Treatment noncompliance results when people ignore, misunderstand, forget, or carry out treatments incorrectly. Four factors that contribute to noncompliance include cognitive factors, memory, the relationship between care providers and recipients, and emotions (particularly anxiety and depression). Minimizing noncompliance requires that healthcare providers use good communication and interpersonal skills to build a trusting relationship with patients and clients. Doing so will increase the likelihood that they are able to ensure that patients understand the treatment, promote a willingness to abide by it, and will improve the ability to properly assess clients’ ability to follow through with it.
Problem-focused coping involves directly managing or remedying a stressful or threatening situation. Emotion-focused copying relies on managing or controlling one’s emotional reaction to a stressful or threatening situation. Defense mechanisms are a specific type of emotion-focused coping, and they are used to avoid, deny, or distort sources of threat or anxiety, including threats to one’s elf image. Relationship-focused coping is based on the idea that our relationships are important and that we are motivated to preserve them by engaging in strategies such as demonstrating empathy, compromising, and providing social support.

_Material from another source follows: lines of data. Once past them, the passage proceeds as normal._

/-- x / unit > the value of a LINEAR11 word. -/
def aboveLimit (x unit : Nat) (w : BitVec 16) : Bool :=
  let v := linear11Value w
  decide (v.1 * unit < (x : Int) * v.2)

namespace State

/-- A warning bit of STATUS_INPUT: its condition holds; a bit newly set is counted (R434, R372). (DEDUCED, log 86). -/
def inputWarning (s : State) (bit : Nat) (event : Nat) : State :=
  let m : Byte := BitVec.ofNat 8 (2 ^ bit)
  let new := !s.standby.statusInput.getLsbD bit
  let s := s.modStandby fun x => { x with statusInput := x.statusInput ||| m, liveInput := x.liveInput ||| m }
  if !s.powered then s
  else
    let s := s.modPower fun x => { x with event := x.event ||| BitVec.ofNat 10 (2 ^ event) }
    if !new then s
    else
      { s with power := { s.power with warnCount := satAdd32 s.power.warnCount 1, event := s.power.event ||| 0x200 },
               health := { s.health with warns := s.health.warns + 1 } }

/-- A latched fault of R417 with its bit of STATUS_INPUT; nothing below 36 V. -/
def inputFault (s : State) (bit : Nat) : State :=
  if s.standby.supply then
    s.supplyFault.modStandby fun x => { x with statusInput := x.statusInput ||| BitVec.ofNat 8 (2 ^ bit) }
  else s

end State

/-- V_in below the warning limit for 100 µs (STATUS_INPUT bit 5). -/
def execVinLow (vin : BitVec 16) (s : State) : Host.Outcome State Fault Refusal :=
  if s.standby.supply && belowLimit vin.toNat 100 s.standby.uvLimit then
    .next ((s.seeVin vin).inputWarning 5 0)
  else .next s

/-- V_in above the warning limit for 100 µs (bit 6). -/
def execVinHigh (vin : BitVec 16) (s : State) : Host.Outcome State Fault Refusal :=
  if s.standby.supply && aboveLimit vin.toNat 100 s.standby.ovLimit then
    .next ((s.seeVin vin).inputWarning 6 1)
  else .next s

/-- I_in above the warning limit for 100 µs (bit 1). -/
def execIinWarn (iin : BitVec 16) (s : State) : Host.Outcome State Fault Refusal :=
  if s.standby.supply && aboveLimit iin.toNat 10 s.standby.ocLimit then
    .next ((s.modPower fun x => { x with iin := iin }).inputWarning 1 2)
  else .next s

/-- V_in below 43.0 V for 100 µs, or below 40.0 V at once (bit 4). -/
def execUndervoltageFault (vin : BitVec 16) (s : State) : Host.Outcome State Fault Refusal :=
  .next (if vin.toNat < 4300 then (s.seeVin vin).inputFault 4 else s)

/-- V_in above 58.0 V for 10 µs (bit 7). -/
def execOvervoltageFault (vin : BitVec 16) (s : State) : Host.Outcome State Fault Refusal :=
  .next (if 5800 < vin.toNat then (s.seeVin vin).inputFault 7 else s)

/-- I_in above 330 A for 100 µs (bit 2). -/
def execOvercurrentFault (iin : BitVec 16) (s : State) : Host.Outcome State Fault Refusal :=
  .next (if 3300 < iin.toNat then s.inputFault 2 else s)

/-- I_in above 450 A (bit 2). -/
def execShortCircuitFault (iin : BitVec 16) (s : State) : Host.Outcome State Fault Refusal :=
  .next (if 4500 < iin.toNat then s.inputFault 2 else s)

/-! ### The limiter (R416, R425, R433) -/

/-- A reading in whole units. (DEDUCED, log 49). -/
def wholeReading (num den : Nat) : Nat := if num % den = 0 then num / den else Config.roundReading num den

/-- The minimum flow of the main loop, in 0.1 L/min (R432). -/
def minFlow (part : Part) : Nat := if part.pg25 then 220 else 180

/-- P_cool in W times 8 × the minimum flow (R433): the inlet in 0.125 °C, the flow in 0.1 L/min. (DEDUCED, log 88). -/
def coolLimit (part : Part) (inlet : Int) (flow : Nat) : Nat :=
  let f := minFlow part
  let base : Nat :=
    if inlet ≤ 256 then 120000 else if inlet ≤ 320 then (120000 - 375 * (inlet - 256)).toNat else 56000
  max (56000 * f) (base * min flow f)

/-- P_cap as a numerator over 8 × the minimum flow, with the limit that sets it (R416): on a tie the lowest code.
(DEDUCED, log 88). -/
def powerCap (part : Part) (vin cap : Nat) (inlet : Int) (flow : Nat) : Nat × Nat :=
  let d := 8 * minFlow part
  [3 * vin * d, cap * d, coolLimit part inlet flow].zipIdx.foldl
    (fun b x => if x.1 < b.1 then (x.1, x.2 + 1) else b) (15000 * d, 0)

/-- The level and its count after a sample (R425): P_in against the ceiling num/den. -/
def limiterLevel (l below pin num den : Nat) : Nat × Nat :=
  if num < pin * den then (max 1 (min (l - 1) (l * num / (pin * den))), 0)
  else if pin * den * (l + 1) ≤ num * l ∧ l < 16 then
    if 100 ≤ below + 1 then (l + 1, 0) else (l, below + 1)
  else (l, 0)

/-- A 10 µs interval ends. (DEDUCED, log 86, 88). -/
def execLimiterUpdate (m : PowerSample) (s : State) : Host.Outcome State Fault Refusal :=
  if !s.powered then .next s
  else
    let w := s.power
    let vin := m.vin.toNat
    let inlet := m.mainInlet.toInt
    let d := 8 * minFlow s.part
    let c := powerCap s.part vin w.cap.toNat inlet m.mainFlow.toNat
    let r := limiterLevel w.lMod.toNat w.below m.pin.toNat c.1 d
    let warn : Bool := decide (320 < inlet) || decide (240 < m.optInlet.toInt)
    let low : Bool := decide (m.mainFlow.toNat < minFlow s.part)
    let ev (b : Bool) (i : Nat) : BitVec 10 := if b then BitVec.ofNat 10 (2 ^ i) else 0
    let hot := s.l2p.any fun p => (s.tile p).therm.lTherm != 16
    let x := s.standby
    let live (b : Bool) (i : Nat) : Byte := if b then BitVec.ofNat 8 (2 ^ i) else 0
    .next { s with
      power := { w with
        vin := m.vin, iin := m.iin, pin := m.pin, mainInlet := m.mainInlet, mainFlow := m.mainFlow, optInlet := m.optInlet,
        optFlow := m.optFlow, blocks := m.blocks, lMod := BitVec.ofNat 5 r.1, below := r.2,
        vinState := if 5500 < vin then 3 else if vin < 4500 then 2 else if vin < 4920 then 1 else 0,
        coolState := if warn || low then 2 else if 256 < inlet then 1 else 0, coolWarn := warn, flowLow := low,
        capEff := BitVec.ofNat 14 (wholeReading c.1 d), limitBy := BitVec.ofNat 2 c.2,
        throttle := satAdd32 w.throttle (if hot then 1 else 0),
        event := w.event ||| ev (w.lMod == 16 && decide (r.1 < 16)) 3 ||| ev (warn && !w.coolWarn) 4 |||
          ev (low && !w.flowLow) 5 }
      standby := { x with
        vin := m.vin
        liveInput := x.liveInput &&& (live (belowLimit vin 100 x.uvLimit) 5 ||| live (aboveLimit vin 100 x.ovLimit) 6 |||
          live (aboveLimit m.iin.toNat 10 x.ocLimit) 1),
        statusMfr := x.statusMfr ||| live warn 0 ||| live low 1 } }

/-! ### Tile temperature and clocks (R426 to R429) -/

/-- L_therm of each row of R428's table. (DEDUCED, log 89). -/
def rowLevel (row : Nat) : Nat := match row with
  | 0 => 16
  | 1 => 13
  | 2 => 10
  | 3 => 7
  | _ => 4

/-- The row a temperature in 0.25 °C falls in. -/
def rowOfTj (tj : Int) : Nat :=
  if tj < 400 then 0 else if tj < 404 then 1 else if tj < 408 then 2 else if tj < 412 then 3 else 4

/-- A row's lower edge, in 0.25 °C. -/
def rowEdge (row : Nat) : Int := 396 + 4 * row

/-- A tile's registers after a sample: 100 samples are 1 ms, 20 samples 200 µs. (DEDUCED, log 89). -/
def Therm.sample (x : Therm) (tj : BitVec 16) : Therm :=
  let v := tj.toInt
  let rise := match x.history[19]? with
    | some old => v - old.toInt
    | none => 0
  let slope := if x.slope then decide (4 ≤ rise) else decide (380 ≤ v) && decide (8 ≤ rise)
  let under : Bool := decide (0 < x.row) && decide (v ≤ rowEdge x.row - 4)
  let r : Nat × Nat :=
    if x.row < rowOfTj v then (rowOfTj v, 0)
    else if !under then (x.row, 0)
    else if 100 ≤ x.below + 1 then (x.row - 1, 0)
    else (x.row, x.below + 1)
  let hot := if 420 ≤ v then x.hot + 1 else 0
  { x with tj := tj, row := r.1, below := r.2, slope := slope, hot := hot, trip := x.trip || hot == 3,
           lTherm := BitVec.ofNat 5 (if slope then min 12 (rowLevel r.1) else rowLevel r.1),
           history := (tj :: x.history).take 20 }

/-- A sample of a tile's junction sensor; three in a row at or above 105.0 °C are a thermal trip. In a tile that is hot already
when a launch starts, the next sample trips in that launch. (DEDUCED, log 89). -/
def execThermalSample (p : TileId) (tj : BitVec 16) (s : State) : Host.Outcome State Fault Refusal :=
  if !s.powered then .next s
  else
    let s := s.modTile p fun t => { t with therm := t.therm.sample tj }
    let t := s.tile p
    let trip := t.therm.hot == 3 ||
      (decide (3 < t.therm.hot) && s.launchActive && s.inSet p && t.state != .faulted && t.state != .drained)
    if trip then
      let s := s.modPower fun x => { x with trip := true, event := x.event ||| 0x40 }
      let s := s.modStandby fun x => { x with statusMfr := x.statusMfr ||| 8 }
      .next (s.tileFault p 0x84)
    else .next s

Traumatic stress can have wide-ranging effects that are both physical (e.g., hypertension) and psychological (anxiety, feelings of vulnerability). Strategies to manage it rely on problem-, emotion-, and relationship-based coping, including talking to others (including professionals), engaging in enjoyable activities, and giving yourself time to heal.
Acculturative stress arises during adaption to a foreign culture. Four acculturative patterns are integration (associated with low acculturative stress), separation (associated with high acculturative stress), assimilation (associated with moderate acculturative stress), and marginalization (associated with high acculturative stress).
The college blues are a relatively mild form of depression that stem from such things as pressure to find a career, isolation and loneliness, problems with grades, relationships problems, and challenges living up to expectations. Coping with the college blues may include problem-focused strategies (e.g., creating a schedule and working steadily at tasks to avoid being overwhelmed), emotion-focused strategies (e.g., challenging self-critical and negative emotions), and relationship-focused strategies (e.g., seeking social support and professional help as needed).
Three effects triggered by stress include: bodily effects, ineffective behavior, and upsetting thoughts.
All of the following are good ways to manage bodily reactions to stress: Exercise, meditation, progressive relaxation, and guided imagery. To minimize ineffective behavior when you are stressed, you can slow down, get organized, balance work and relaxation, accept your limits, seek social support, and write about your feelings. Learning to use coping statements is a good way to combat upsetting thoughts.